In the Middle Ages, for instance, some areas in Western Europe had access to a high supply of mutton, beef, and/or pork, as well as cheese and butter [Banegaz López 2010; Dunne et al. 2019; Camisa 2020]. In late Medieval Barcelona, average meat intake was around 80-120 kg/p/y without counting poultry (depending on status, but not limited to the elites). Although aristocrats would have consumed the highest levels (e.g., 1 kg for a typical meal in 15th-century England aristocratic household, with two meat meals a day, five days a week), even monks (1 kg of meat per day, four days a week, plus plenty of eggs and fish) and common people were often well provisioned.
However, while some parts of the population were clearly well fed, malnutrition remained rampant in the poorer population segments of many agricultural populations, even until the present age. Although industrialized countries have moved into foodscapes that are characterized by abundance of ASFs [see below and elsewhere], and even if low- and middle-income countries have optimized their diets in ways that are contingent on local resources, unbalanced reliance on cereal-heavy diets still typifies many regions in the Global South [see elsewhere].
In contrast to the often impoverished and fragile rural communities depending on crop agriculture, pastoralist communities in low- and middle-income countries typically were able to secure much higher levels of ASFs.
This is the case for both ancestral [Wilkin et al. 2020] and contemporary variants (the
Turkana are still obtaining 62% of their calories from dairy and
12% from meat, fat, and blood) [Lea et al. 2020]. In India, 6-8% of the population is directly or indirectly involved in pastoralism, providing three quarters of the national meat supply and half of the country's milk [Kukreti 2020].
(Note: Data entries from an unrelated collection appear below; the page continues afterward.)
-- ==== Sys2Proof/Machine/Environment.lean ====
section
/-! DEFINITION. The agents other than the program: the buffer channels, the real-time clock, the console equipment, the
other equipment (spec/49_transfer_and_external_function.md R316, R330 to R336; spec/60_exceptions.md R389, R398, R399)
and the storage references of the Auto Load button (spec/20_memory.md R83; spec/70_reset_and_hazards.md R424), and the
points before the program's storage references at which they can act (spec/20_memory.md R84). -/

namespace Sys2Proof.Machine

/-- Channels 1, 3 and 5 are input channels (R300). -/
def Channel.isInput : Channel → Bool
  | .c1 => true
  | .c2 => false
  | .c3 => true
  | .c4 => false
  | .c5 => true
  | .c6 => false

/-- The word of eight six-bit characters, the first in bits 47 to 42 (R330). -/
def assembleWord (cs : List (BitVec 6)) : Word := cs.foldl (fun w c => (w <<< 6) ||| zext48 c) 0#48

/-- The eight six-bit characters of a word, the upper six bits first (R330). -/
def disassembleWord (w : Word) : List (BitVec 6) :=
  [w.extractLsb' 42 6, w.extractLsb' 36 6, w.extractLsb' 30 6, w.extractLsb' 24 6,
    w.extractLsb' 18 6, w.extractLsb' 12 6, w.extractLsb' 6 6, w.extractLsb' 0 6]

/-- The frames the punch makes of a word in the assembly mode: the seventh level marks the first (R332, R333). -/
def punchFrames (w : Word) : List (BitVec 7) :=
  match disassembleWord w with
  | [] => []
  | c :: cs => (1#1 ++ c) :: cs.map fun c => 0#1 ++ c

/-- What the console output equipment does with a word it is sent (R331, R333). The spec does not
say what a punch does whose motor is off: it punches all the same. DESIGN CHOICE, log 22. -/
def Console.acceptWord (c : Console) (w : Word) : Console :=
  match c.output with
  | .none => c
  | .typewriter true => { c with typed := c.typed ++ disassembleWord w }
  | .typewriter false => { c with typed := c.typed ++ [w.extractLsb' 0 6] }
  | .punch true => { c with punched := c.punched ++ punchFrames w }
  | .punch false => { c with punched := c.punched ++ [w.extractLsb' 0 7] }

/-- Is the typewriter selected for output and hung up, so that it accepts no further word (R331)? -/
def Console.outputHung (c : Console) : Bool :=
  match c.output with
  | .typewriter _ => c.hung
  | .none => false
  | .punch _ => false

/-- A word delivered on an output channel (R316). Other units may share channel 2 (R330): the word goes to the record of
the other equipment, and to the console equipment selected, whichever was selected last. DESIGN CHOICE, log 22. -/
def State.sendBuffer (s : State) (c : Channel) (w : Word) : State :=
  { s with
    equipment := { s.equipment with bufferOut := s.equipment.bufferOut ++ [(c, w)] }
    console := if c = .c2 then s.console.acceptWord w else s.console }

/-- Can a word be moved on a channel now: it is active, and its equipment is not hung up (R316, R331)? While the
typewriter selected for output is hung up no word at all moves on channel 2, not even one that another equipment sharing
the channel asks for: the spec does not say what a hang-up does to it. DESIGN CHOICE, log 22. -/
def State.bufferReady (s : State) (c : Channel) : Bool :=
  s.active.get c && !(decide (c = .c2) && s.console.outputHung)

/-- buffer_step(j) (R316): one word between storage and equipment, the current address advanced, the channel inactive
when it reaches the terminal address. A request on a channel that is not active moves nothing (log 35). -/
def State.bufferStep (s : State) (c : Channel) (w : Word) : State :=
  if s.bufferReady c then
    let r := s.cr.get c
    let t := if Channel.isInput c then s.write r.u w else s.sendBuffer c (s.read r.u)
    { t with
      cr := t.cr.set c ⟨inc15 r.u, r.l⟩
      active := t.active.set c (decide (inc15 r.u ≠ r.l)) }
  else s

/-- clock_advance (R398, R399): word 0o00000 plus one while the clock runs. -/
def State.clockAdvance (s : State) : State :=
  if s.clockRunning then
    (s.write 0#15 (ocAdd (s.read 0#15) 1#48)).setClockOverflowIf (ocOvf (s.read 0#15) 1#48)
  else s

/-- A tape frame passes the reader (R332): it moves only when selected, not at End of Tape, and its buffer is active.
In the assembly mode the first frame of a word must have the seventh level, or the End of Tape indicator is set. The
characters of a word partly assembled stay for the next frames when the buffer is ended (also by an activate at the
terminal address), the reader is deselected or the End of Tape indicator is set by 11210; only the Mode switch drops
them. The spec does not say what becomes of them: DESIGN CHOICE, log 22. -/
def State.readerFrame (s : State) (f : BitVec 7) : State :=
  if s.console.input = .reader ∧ s.console.endOfTape = false ∧ s.active.get .c1 = true then
    if s.console.readerAssembly then
      if s.console.frames = [] ∧ f.getLsbD 6 = false then
        { s with console := { s.console with endOfTape := true } }
      else
        let cs := s.console.frames ++ [f.extractLsb' 0 6]
        if 8 ≤ cs.length then
          State.bufferStep { s with console := { s.console with frames := [] } } .c1 (assembleWord cs)
        else { s with console := { s.console with frames := cs } }
    else s.bufferStep .c1 (zext48 f)
  else s

/-- What the console equipment and its user do (R331 to R333). -/
def State.deliverConsole (s : State) : ConsoleEvent → State
  | .keyStrike c => if s.console.input = .keyboard then s.bufferStep .c1 (zext48 c) else s
  | .carriageReturn => { s with console := { s.console with carriageReturn := true } }
  | .typewriterCase u => { s with console := { s.console with upperCase := u } }
  | .typewriterHang h => { s with console := { s.console with hung := h } }
  | .readerFrame f => s.readerFrame f
  | .readerSwitch a =>
    { s with console := { s.console with endOfTape := false, readerAssembly := a, frames := [] } }
  | .punchMotorSwitch m => { s with console := { s.console with punchMotor := m } }
  | .punchSupply low => { s with console := { s.console with outOfTape := low } }

/-- The words that the Auto Load button writes, with their addresses (R424, C19). -/
def bootWords : List (Addr × Word) :=
  [(0#15, 0o7403200574732000#48), (1#15, 0o7430000274732000#48), (3#15, 0o7430000274732000#48)]

/-- The Auto Load button makes the next of its three storage references (R83, R424). Each is an event of its own, so
that references of other agents fall between them, and they between any two references of the program (R84). Once all
three are made nothing is left to write until execution at 0o00000 has started. Log 33. -/
def State.autoLoadWord (s : State) : State :=
  match bootWords[s.bootWritten]? with
  | none => s
  | some (m, w) => { s.write m w with bootWritten := s.bootWritten + 1 }

/-- One event of an agent other than the program and the operator. -/
def State.deliverIo (s : State) : IoEvent → State
  | .bufferWord c w => s.bufferStep c w
  | .clockTick => s.clockAdvance
  | .line l level => { s with extInt := s.extInt.set l level }
  | .answers codes => { s with equipment := { s.equipment with answers := codes } }
  | .ch7Deliver w => { s with equipment := { s.equipment with ch7In := s.equipment.ch7In ++ [w] } }
  | .ch7Accept n => { s with equipment := { s.equipment with ch7Accept := s.equipment.ch7Accept + n } }
  | .autoLoadWord => s.autoLoadWord
  | .console e => s.deliverConsole e

/-- A point before a storage reference of the program, at which other agents can act (R84, R316): the events the script
holds for it happen. Log 6, log 7. -/
def State.point (s : State) : State :=
  match s.mid with
  | [] => s
  | es :: rest => es.foldl State.deliverIo { s with mid := rest }

/-- A jump of either kind (R103, R235). A return jump makes one storage reference (R80). -/
def State.jumpBy (s : State) (j : JumpKind) (m : Addr) : State :=
  match j with
  | .normal => s.jump m
  | .ret => s.point.returnJump m

end Sys2Proof.Machine
end

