-- ==== Sys2Proof/Machine/ExternalFunction.lean ====
section
/-! DEFINITION. The external function instruction: select, activate, sense
(spec/49_transfer_and_external_function.md R309 to R321, R334, R335). -/

namespace Sys2Proof.Machine

/-- The effect of an internal select (R318). -/
def State.selectInternal (s : State) : InternalSelect → State
  | .interruptInactive c on => { s with selInactive := s.selInactive.set c on }
  | .interruptFaults on => { s with selArith := on }
  | .clearFaults => s.clearArithFaults
  | .clock on => { s with clockRunning := on }
  | .clearCarriageReturn => { s with console := { s.console with carriageReturn := false } }

/-- The effect of a console select (R334). The two channels are selected independently: the typewriter selected for
output on channel 2 keeps its selection for input on channel 1, and the other way round, so that it can be selected for
both at once, of which the spec says nothing ("for input or for output", R331). DESIGN CHOICE, log 22. None drops the characters of a word that the reader has partly assembled:
the spec does not say what becomes of them. DESIGN CHOICE, log 22. -/
def Console.select (c : Console) : ConsoleSelect → Console
  | .keyboard interrupt => { c with input := .keyboard, crInterrupt := interrupt, carriageReturn := false }
  | .reader interrupt => { c with input := .reader, eotInterrupt := interrupt }
  | .setEndOfTape => { c with endOfTape := true, eotInterrupt := false }
  | .typewriterOutput assembly => { c with output := .typewriter assembly }
  | .punch assembly => { c with output := .punch assembly, punchMotor := true }
  | .punchMotorOff => { c with punchMotor := false }

/-- `C0000` at the console equipment (R318): what is selected on channel C is dropped. The typewriter's interrupt
selection stays: it "can be cleared by the external master clear or the 74 0 11100 select only" (R334; log 34). -/
def Console.clearChannel (c : Console) (ch : Channel) : Console :=
  match ch with
  | .c1 => { c with input := .none, eotInterrupt := false }
  | .c2 => { c with output := .none }
  | .c3 => c
  | .c4 => c
  | .c5 => c
  | .c6 => c

/-- A code sent to the equipment of a buffer channel (R320): recorded for the environment to act on (log 23), with its
effect on the console equipment where it is one of its codes. Other units may share channels 1 and 2 (R330): the select
code of another equipment leaves the console equipment selected as it was. DESIGN CHOICE, log 22. -/
def State.selectExternal (s : State) (y : Addr) : State :=
  { s with
    equipment := { s.equipment with selects := s.equipment.selects ++ [y] }
    console :=
      match clearChannelCode y with
      | some ch => s.console.clearChannel ch
      | none =>
        match consoleSelect y with
        | some e => s.console.select e
        | none => s.console }

/-- select(y) (R311). An unlisted internal code, and a code of channel field 7, has no effect (R321; log 20). -/
def State.select (s : State) (y : Addr) : State :=
  if codeIsInternal y then
    match internalSelect y with
    | some e => s.selectInternal e
    | none => s
  else
    match codeBufferChannel y with
    | some _ => s.selectExternal y
    | none => s

/-- activate(j, y) (R313): the starting address into the control word in storage, both addresses into CRj, and the
channel active when they differ. The word is read and written in one storage reference (R81). -/
def State.activate (s : State) (c : Channel) (y : Addr) : State :=
  let word := (channelBits c).setWidth 15
  let terminal := lowerAddress (s.point.read word)
  let t := s.point.storeUpper word y
  { t with
    cr := t.cr.set c ⟨y, terminal⟩
    active := t.active.set c (decide (y ≠ terminal)) }

/-- Does the condition of an even internal sense code hold (R319)? -/
def State.conditionHolds (s : State) : InternalCondition → Bool
  | .active c => s.active.get c
  | .divideFault => s.faults.divide
  | .shiftFault => s.faults.shift
  | .overflowFault => s.faults.overflow
  | .exponentFault => s.faults.exponent
  | .line l => s.lineLevel l
  | .exitOnLower => decide (s.monExit = .lower)
  | .clockOverflow => s.faults.clockOverflow

/-- Does the condition of an even console sense code hold (R335)? -/
def Console.conditionHolds (c : Console) : ConsoleCondition → Bool
  | .carriageReturn => c.carriageReturn
  | .lowerCase => !c.upperCase
  | .endOfTape => c.endOfTape
  | .assemblyMode => c.readerAssembly
  | .outOfTape => c.outOfTape

/-- EQUIPMENT.sense (R320): the console's own codes from its state, every other code from what the attached equipment
answers; false if none recognises it (D17). -/
def State.senseExternal (s : State) (y : Addr) : Bool :=
  match consoleCondition y with
  | some e => s.console.conditionHolds e ^^ isOddCode y
  | none => s.equipment.answers.contains y

/-- The answer to a sense code (R314); none when the code is in no list (R321). The odd code of a pair is true exactly
when the even one is false. -/
def State.sense (s : State) (y : Addr) : Option Bool :=
  if codeIsInternal y then
    match internalCondition y with
    | some e => some (s.conditionHolds e ^^ isOddCode y)
    | none => none
  else
    match codeBufferChannel y with
    | some _ => some (s.senseExternal y)
    | none => none

/-- The exit of a sense (R314): full when the condition is present. An unlisted code is answered by a free bit (R321,
U8, U9; log 20). -/
def State.senseExit (s : State) (y : Addr) : State :=
  match s.sense y with
  | some c => s.exitIf c
  | none => State.exitIf { s with freeCount := s.freeCount + 1 } (Config.freeBit s.freeCount)

/-- EXF (R309). -/
def execExf (j : ExfFunction) (y : Addr) (s : State) : Result :=
  match j with
  | .select => .next (s.select y).goNext
  | .activate c => .next (s.activate c y).goNext
  | .sense => .next (s.senseExit y)

end Sys2Proof.Machine
end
The industrial transition: meat is back on the menu
During the 18th and, especially, 19th century, ASFs became widely accessible albeit predominantly in the industrializing countries of the West. This was particularly the case for the production of red meat, due to a series of technological developments (e.g., cooling technologies), improved logistics and transportation means (e.g., railways), a rising urban demand for meat, and a rapid transformation of the food chain [Leroy & Degreef 2015; Leroy et al. 2020].
A sharp increase in stature was seen [Our World in Data 2019], suggesting improved nutrition due to a higher intake of energy, protein, and micronutrients (although other factors, such as a reduced prevalence of infections, must also have been of importance). The transition did not, of course, result in a return to Paleolithic-style diets [despite the initial gains in nutritional adequacy, suggestive of a diet more adapted to the biological needs of humans; see elsewhere], neither with respect to quality nor quantity of ASF consumption (for the better or worse). Moreover, the diets of industrialized countries eventually
(d)evolved into what is now known as 'the Western diet', incorporating large amounts of ultra-processed foods [Cordain et al. 2005; see elsewhere]. Much of the controversies related to ASF consumption relates to how they have been inserted in the Western diet, rather than being a result of their intrinsic properties.